Воистину, о благородный Перс! Скоро люди в больших городах забудут, что такое жажда пустынь, и тогда перестанут пускать друзей под свой кров. Это время грядет, оно близко, но пока что кров не призрак, и мы с моим другом фотографом Андреем Перье все еще способны славить жажду, сжигавшую нас изнутри средь раскаленных камней Усть-Юрта или в красных барханах Монгольской Гоби.
Портреты на стенах – их десятка два, в основном незнакомых мне людей. Честно говоря, я недолюбливаю портреты. Дело в том, что они смотрят. Когда тебя с момента пробуждения сверлят взглядами два десятка человек, это ощущеньице так себе. Добро еще, если сфотографирован какой-нибудь самовлюбленный человек, актер например, который красуется перед камерой и смотрит как бы внутрь себя. Но вот Ванька Охлобыстин – то ли поп, то ли драматург, с рюмкой водки в руке – он пытается заглянуть в твою душу. И как драматург, и тем более как поп он хочет, разумеется, знать, какими судьбами прибило тебя к берегу сему. И я говорю ему: «Не смотри на меня, Ванька, нечего тебе знать об обстоятельствах моей жизни, о рифах, на которые я посадил свой корабль, и об усилиях, принимаемых мною к его спасению.
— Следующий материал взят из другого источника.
-- ==== Sys2Proof/Config.lean ====
section
/-! DEFINITION. The parameters of the block (00_scope.md R4): the fixed ones as constants, and the OPEN one,
`BMAX`, as the configuration a machine is built with. -/

namespace Sys2Proof

/-- Least counter width in bits (00_scope.md R4). -/
def kMin : Nat := 1

/-- Greatest counter width in bits (00_scope.md R4). -/
def kMax : Nat := 8

/-- Greatest value the OPEN parameter `BMAX` can have (00_scope.md R4, 92_eei_decisions.md D9). -/
def bmaxLimit : Nat := 65536

/-- What an implementation fixes. DESIGN CHOICE (log 2): the parameter is carried in the machine state, where no
step writes it, so that the model takes it as an argument and every statement speaks of every value of it. -/
structure Config where
  /-- `BMAX`, the capacity of each bank's buffer in bytes, `1 <= BMAX <= 65536` (00_scope.md R4). -/
  bmax : Nat
  deriving DecidableEq, Repr

/-- The range of `BMAX` (00_scope.md R4). -/
def Config.wf (c : Config) : Bool := decide (1 ≤ c.bmax) && decide (c.bmax ≤ bmaxLimit)

end Sys2Proof
end

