-- ==== Sys2Proof/Machine/Step.lean ====
section
/-! DEFINITION. The step of the machine, one clock edge of the block, and the placing of a command word where the next
step executes it. -/

namespace Sys2Proof.Machine

/-- One step (30_encoding.md R51, 20_memory.md R43). -/
def step (s : State) : Host.Outcome State Fault Refusal := clockEdge s

/-- `s` with the word of an opcode-table row as the accepted command, so that the very next step executes it (log 7). -/
def State.withFetchWord (s : State) (nbits w : Nat) : State := placeWord (tableWord nbits w) s

end Sys2Proof.Machine
end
Бог с тобой, Ванька, живи по-своему, а я поживу по-своему. Выпей водки и глазенки свои не таращь».
Он слушается и отводит взгляд. И я, успокоившись наконец, думаю, что никогда еще у меня не было убежища уютнее. Первая моя квартира была настоящим однокомнатным гробом с музыкой: непрерывно скрипящей под полом дверью булочной. Тем не менее она казалась мне раем. В пустой комнате стояли кровать и шкаф. Кровать. Она-то и была центром, вокруг которого все вращалось: ремонт, предсвадебные хлопоты, предвкушение счастья и каких-то неземных восторгов сладострастья под этот неумолчный дверной скрип. В предвкушении я соскабливал старую пожелтевшую побелку и красил стены новой краской. Мне было девятнадцать лет, я чувствовал себя хозяином своей судьбы. Как только ремонт был закончен, бабуля, прописанная в квартире, умерла, так и не успев переписать ее на внучку. Свежевыкрашенный корабль любви был экспроприирован муниципалитетом, а мне выпала почетная миссия вынести из квартиры все, что в ней еще оставалось. Но там ничего не было, кроме коробки с нитками, ветхого белья и протеза ноги, принадлежавшего бабушке. Когда я нес его на помойку, это заметил какой-то старичок. Он заспешил в мою сторону и, запыхавшись, смущаясь, проговорил:
– Молодой человек… Я видел, как вы выбросили вещи… вещь… Зинаиды Ивановны… Не случилось ли что-нибудь с ней?
– Она умерла, – по-мальчишески глупо я полагал, что крушение моих любовных надежд дает мне право быть жестоким.
Что тогда заставило меня обернуться? Старик стоял возле мусорного бака и беззвучно плакал. Я почти не понял его. В моей жизни еще не настало время утрат. Но эти слезы на его лице почему-то запомнил…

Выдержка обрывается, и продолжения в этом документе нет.